View a markdown version of this page

FSISUS15: What is your testing process for workloads that require floating point precision? - Financial Services Industry Lens

FSISUS15: What is your testing process for workloads that require floating point precision?

FSISUS15-BP01 Minimize the bit count while maintaining precision

Prescriptive guidance

Floating point precision is a way to represent real numbers in a finite binary format. It stores a number in a fixed-width field with the intent to reduce the memory bandwidth and storage requirements compared to double-precision arithmetic results. Although double-precision can sometimes lead to more accurate results, single-precision calculations can be faster and thus

reduce overall energy consumption for particular workloads. Determine which of your workloads is suitable for use of floating-point accuracy, performance, and efficiency. Consider testing with a cluster of instances to see how well it performs at scale.

Implementation guidance:

  • For intensive financial simulations and calculations, test the number of bits that are required to achieve your floating point precision and consider reducing number of bits by selecting different floating-point formats, including bfloat16, that's supported by AWS Graviton.

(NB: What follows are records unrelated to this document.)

theorem witness_TimerAgentsDecrement :
    State.reset.run = .running ∧ ({ State.reset with DT := 1, schedule := [.delayTimer] } : State).turns.head? = some .delayTimer ∧
      ({ State.reset with pace := .cycle [.delayTimer] } : State).turns.head? = some .delayTimer ∧
      ({ State.reset with ST := 255, schedule := [.soundTimer] } : State).turns.head? = some .soundTimer := by decide

theorem witness_HostKeyStepsUpdateHeldAndLatch :
    State.reset.run = .running ∧ ({ State.reset with schedule := [.keyPress 15] } : State).turns.head? = some (.keyPress 15) ∧
      ({ State.reset with pace := .cycle [.keyRelease 0] } : State).turns.head? = some (.keyRelease 0) ∧
      ∃ t, step { State.reset with schedule := [.keyPress 15] } = .next t ∧ t.held ≠ State.reset.held :=
  ⟨by decide, by decide, by decide, _, rfl, by decide⟩

theorem witness_CloseHaltsAtTheBoundary :
    ({ lastWord with schedule := [.close, .cpu] } : State).run = .running ∧
      ({ lastWord with schedule := [.close, .cpu] } : State).turns.head? = some .close := by decide

/-- LD DT, V0 at 0x200 with V0 = 5 and DT = 1 (95_test_vectors.md T97). -/
def setsDelay : State := { start [(0, 5)] 0 0x200 [0xF0, 0x15] with DT := 1 }

/-- LD ST, V0 at 0x200 with V0 = 5. -/
def setsSound : State := start [(0, 5)] 0 0x200 [0xF0, 0x18]

theorem witness_OnlyLdDTRaisesTheDelayTimer : ∃ t, step setsDelay = .next t ∧ setsDelay.DT.toNat < t.DT.toNat := ⟨_, rfl, by decide⟩

theorem witness_TimersCountDown :
    setsDelay.run = .running ∧
      ({ setsDelay with schedule := [.delayTimer, .delayTimer, .cpu] } : State).schedule = List.replicate 2 .delayTimer ++ [.cpu] ∧
      ({ setsDelay with schedule := [.soundTimer, .soundTimer, .cpu] } : State).schedule = List.replicate 2 .soundTimer ++ [.cpu] := by decide

theorem witness_TimerWriteRacesTheTick :
    setsDelay.run = .running ∧ setsSound.run = .running ∧ setsDelay.PC.toNat < 0x0FFF ∧ setsSound.PC.toNat < 0x0FFF ∧
    (instrAtPC { setsDelay with schedule := [.delayTimer, .cpu] } = some (.ldDTVx 0)) ∧
    (instrAtPC { setsDelay with schedule := [.cpu, .delayTimer] } = some (.ldDTVx 0)) ∧
    (instrAtPC { setsSound with schedule := [.soundTimer, .cpu] } = some (.ldSTVx 0)) ∧
    (instrAtPC { setsSound with schedule := [.cpu, .soundTimer] } = some (.ldSTVx 0)) := by decide

theorem witness_DrwFlipsTheSpritesPixels :
    ((0 : Nibble).toNat = 0) ∧ ((0xFF1 : Word).toNat + (15 : Nibble).toNat - 1 < 0x1000) ∧
      (0 < (15 : Nibble).toNat ∧ 0x1000 ≤ (0xFF2 : Word).toNat + (15 : Nibble).toNat - 1) ∧
      (0 < (1 : Nibble).toNat ∧ 0x1000 ≤ (0x1000 : Word).toNat + (1 : Nibble).toNat - 1) := by decide

theorem witness_DrawingTwiceRestores :
    (List.replicate 15 (0xFF : Byte)).length ≤ 15 ∧ (∃ b ∈ List.replicate 15 (0xFF : Byte), b ≠ 0) ∧ ∀ b ∈ ([0, 0] : List Byte), b = 0 := by decide

theorem witness_EachPartHasItsWriters :
    (∃ t, exec (.ldI 1) State.reset = .next t ∧ t.I ≠ State.reset.I) ∧
    (∃ t, exec (.call 1) State.reset = .next t ∧ t.stack ≠ State.reset.stack) ∧
    (∃ t, exec (.ldDTVx 0) (regs [(0, 5)]) = .next t ∧ t.DT ≠ (regs [(0, 5)]).DT) ∧
    (∃ t, exec (.ldSTVx 0) (regs [(0, 5)]) = .next t ∧ t.ST ≠ (regs [(0, 5)]).ST) ∧
    (∃ t, exec (.drw 0 0 1) State.reset = .next t ∧ t.pixel 0 0 ≠ State.reset.pixel 0 0) ∧
    (∃ t, exec (.ldVxK 0) { State.reset with latch := some 0 } = .next t ∧ t.latch ≠ some 0) ∧
    (∃ t, exec (.ldMemVx 0) (start [(0, 5)] 0xFFF 0 []) = .next t ∧ t.mem.read 0xFFF ≠ (start [(0, 5)] 0xFFF 0 []).mem.read 0xFFF) ∧
    (∃ t, exec (.rnd 0 0) State.reset = .next t ∧ t.draws ≠ State.reset.draws) :=
  ⟨⟨_, rfl, by decide⟩, ⟨_, rfl, by decide⟩, ⟨_, rfl, by decide⟩, ⟨_, rfl, by decide⟩, ⟨_, rfl, by decide⟩, ⟨_, rfl, by decide⟩,
    ⟨_, rfl, by decide⟩, ⟨_, rfl, by decide⟩⟩

theorem witness_NoInstructionReadsTheSoundTimer :
    (∃ t, exec (.ldSTVx 0) setsSound = .next t) ∧ ∃ t, exec (.drw 0 0 15) setsSound = .next t := ⟨⟨_, rfl⟩, ⟨_, rfl⟩⟩

theorem witness_OnlyKeyInstructionsReadTheKeys :
    (∀ x, Instr.ldVxDT 0 ≠ .ldVxK x ∧ Instr.ldVxDT 0 ≠ .skp x ∧ Instr.ldVxDT 0 ≠ .sknp x) ∧ ∃ t, exec (.ldVxDT 0) setsDelay = .next t :=
  ⟨by decide, _, rfl⟩

/-- A launch with an image that fills the program region, the highest digit region, and a finite stack. -/
def fullLaunch : Launch :=
  ⟨⟨some 16, 0x1B0, true⟩, List.replicate 80 0xFF, fun _ => 1, Vector.replicate 16 2, 3, 4, 5, List.replicate 3584 6, [], .free⟩

theorem fullLaunch_image : fullLaunch.image.length = 3584 := List.length_replicate

theorem fullLaunch_wf : fullLaunch.wf = true := by
  rw [Launch.wf, fullLaunch_image]; decide

theorem fullLaunch_starts : ∃ s, State.launch fullLaunch = some s :=
  ⟨_, if_pos (by rw [fullLaunch_image]; decide)⟩

/-- The same launch with one byte more. -/
theorem tooLarge_image : ({ fullLaunch with image := List.replicate 3585 6 } : Launch).image.length = 3585 := List.length_replicate

theorem witness_LaunchSetsEveryPart :
    (fullLaunch.wf = true ∧ ∃ s, State.launch fullLaunch = some s) ∧ fullLaunch.image.length ≤ 3584 ∧
      3584 < ({ fullLaunch with image := List.replicate 3585 6 } : Launch).image.length :=
  ⟨⟨fullLaunch_wf, fullLaunch_starts⟩, by rw [fullLaunch_image], by rw [tooLarge_image]; decide⟩

theorem witness_InvariantHoldsAfterEveryLaunch : fullLaunch.wf = true ∧ ∃ s, State.launch fullLaunch = some s :=
  ⟨fullLaunch_wf, fullLaunch_starts⟩

/-- The invariant at its bounds: PC at 0x10FE, a full stack that holds 0x1000, the highest digit region. -/
def edge : State := { State.reset with PC := 0x10FE, stack := [0x1000], cfg := ⟨some 1, 0x1B0, false⟩ }

theorem edge_inv : Inv edge where
  mem := by decide
  cfg := by decide
  PC := by decide
  stack := List.forall_mem_singleton.mpr (by decide)
  depth d h := by obtain rfl : 1 = d := Option.some.inj h; decide

theorem setsDelay_inv : Inv setsDelay where
  mem := by decide
  cfg := by decide
  PC := by decide
  stack := fun a h => absurd (show a ∈ ([] : List Word) from h) List.not_mem_nil
  depth d h := absurd (show (none : Option Nat) = some d from h) (by simp)

theorem witness_EveryStepKeepsTheInvariant : (Inv edge ∧ ∃ t, step edge = .next t) ∧ Inv setsDelay ∧ ∃ t, step setsDelay = .next t :=
  ⟨⟨edge_inv, _, rfl⟩, setsDelay_inv, _, rfl⟩

theorem witness_PlacedWordRunsNext :
    edge.mem.wf = true ∧ decode edge.cfg.shiftYDontCare [highByte 0xFF65, lowByte 0xFF65] = .ok (.ldVxMem 15) := by decide

end Sys2Proof.Tests
end

section
/-! PROOFS. The CPU's tick before an instruction runs: the fetch, and the word that no row matches (spec 40_execution_cycle.md R101, R102). -/

namespace Sys2Proof

/-- A row rejects exactly the words whose masked value differs from its expected value (R74). -/
theorem Descriptor.accepts_eq_false_iff (d : Descriptor) (op : Word) : d.accepts op = false ↔ op &&& d.mask ≠ d.expected := by
  rw [Descriptor.accepts, beq_eq_false_iff_ne]

/-- The scan finds nothing exactly when every row rejects the word, whatever the rows are. -/
theorem scan_eq_none_iff (rows : List Descriptor) (op : Word) : scan rows op = none ↔ ∀ d ∈ rows, d.accepts op = false := by
  induction rows with
  | nil => simp [scan]
  | cons d rows ih => cases h : d.accepts op <;> simp [scan_cons, h, ih]

/-- A word is unhandled exactly when it matches no row of the table (R77, R102). -/
theorem decodeWord_eq_none_iff (yDontCare : Bool) (op : Word) :
    decodeWord yDontCare op = none ↔ ∀ d ∈ table yDontCare, op &&& d.mask ≠ d.expected := by
  simp only [decodeWord, scan_eq_none_iff, Descriptor.accepts_eq_false_iff]

end Sys2Proof

namespace Sys2Proof.Machine

/-- The fetched word has the byte at PC in its high half. -/
theorem fetchWord_toNat (s : State) :
    (fetchWord s).toNat = 256 * (s.mem.read s.PC.toNat).toNat + (s.mem.read (s.PC.toNat + 1)).toNat :=
  wordOfBytes_toNat _ _

/-- A CPU turn whose tick halts is a step to the state with the turn taken and that halt reported, all else as it was. -/
theorem step_haltedFrom_of_tick (s : State) (q : HaltReason) (o : Option Word) (hr : s.run = .running) (hc : s.cpuTurn = true)
    (h : tick s.popTurn = .next (s.popTurn.halt q o)) : ∃ t, step s = .next t ∧ HaltedFrom s.popTurn t q o :=
  ⟨s.popTurn.halt q o, by rw [step_cpu s hr hc, h], haltedFrom_halt _ q o⟩

/-- A tick at a word in memory that stands for no instruction halts with that word. -/
theorem tick_unhandled (s : State) (hp : s.PC.toNat < 0x0FFF) (hi : instrAtPC s = none) :
    tick s = .next (s.halt .unhandled (some (fetchWord s))) := by
  rw [tick_in_range s hp, hi]

/-- Settles O8: the tick out of range halts at the fetch check, and in range the two bytes at PC are the word, high byte first. -/
theorem fetchChecksThenReadsBigEndian : Obligations.FetchChecksThenReadsBigEndian := by
  unfold Obligations.FetchChecksThenReadsBigEndian
  constructor
  · intro s hr hc hp
    exact step_haltedFrom_of_tick s .memRange none hr hc (tick_out_of_range s.popTurn hp)
  · intro s hp
    exact ⟨fetchBytes_some s hp, fetchWord_toNat s⟩

/-- Settles O9: a word that every row rejects decodes to no instruction, and the tick halts there with the word it fetched. -/
theorem unhandledWordHalts : Obligations.UnhandledWordHalts := by
  unfold Obligations.UnhandledWordHalts
  intro s hr hc hp hw
  have hi : instrAtPC s = none := (decodeWord_eq_none_iff _ _).mpr hw
  exact step_haltedFrom_of_tick s .unhandled (some (fetchWord s)) hr hc (tick_unhandled s.popTurn hp hi)

end Sys2Proof.Machine
end

section
/-! PROOFS. Control flow: the jumps, the stack, and the compare-and-skip instructions (spec 41_control_flow.md R121 to R130). -/

namespace Sys2Proof.Machine

/-! ### What the shared operations of control flow change -/

theorem sameBut_setPC (s : State) (a : Word) : SameBut [.PC] s (s.setPC a) := by
  constructor <;> simp

theorem sameBut_advance (s : State) (n : Nat) : SameBut [.PC] s (s.advance n) := sameBut_setPC s _

theorem sameBut_setStack_setPC (s : State) (l : List Word) (a : Word) : SameBut [.PC, .stack] s ((s.setStack l).setPC a) := by
  constructor <;> simp

theorem stackFull_iff (s : State) : s.stackFull = true ↔ s.cfg.stackDepth = some s.stack.length := decide_eq_true_iff

/-- The advance of a skip instruction is two opcode widths when its condition holds, else one (R103, R105). -/
theorem advance_skipIf_PC_toNat (s : State) (b : Bool) :
    (s.advance (skipIf b)).PC.toNat = if b then skipPC s else nextPC s := by
  rw [advance_PC_toNat]
  cases b <;> rfl

/-- An address and a byte add up without a wrap: at most 0xFFF + 0xFF (R128). -/
theorem zextAddr_add_zextByte_toNat (nnn : Addr) (b : Byte) : (zextAddr nnn + zextByte b).toNat = nnn.toNat + b.toNat := by
  rw [BitVec.toNat_add, zextAddr_toNat, zextByte_toNat]
  have := nnn.isLt
  have := b.isLt
  omega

  • Using floating point Quantization, you can represent numbers using lower bit-count integers or floating point numbers without incurring a significant loss in accuracy. Specifically, you can reduce resource usage by replacing the parameters in your workload with (1) half-precision (16 bit), (2) bfloat16 (16 bit, but the same dynamic range as 32 bit), or 8-bit integers instead of the usual single-precision floating-point (32 bit) values.

  • Service recommendations: Use the following services to achieve your goal.

  • Test generative AI models with reduced precision (quantization) to maintain accuracy while reducing resource consumption.

  • Validate generative AI model performance with different floating-point precisions.

  • Use mixed-precision training for generative AI models to optimize resource usage.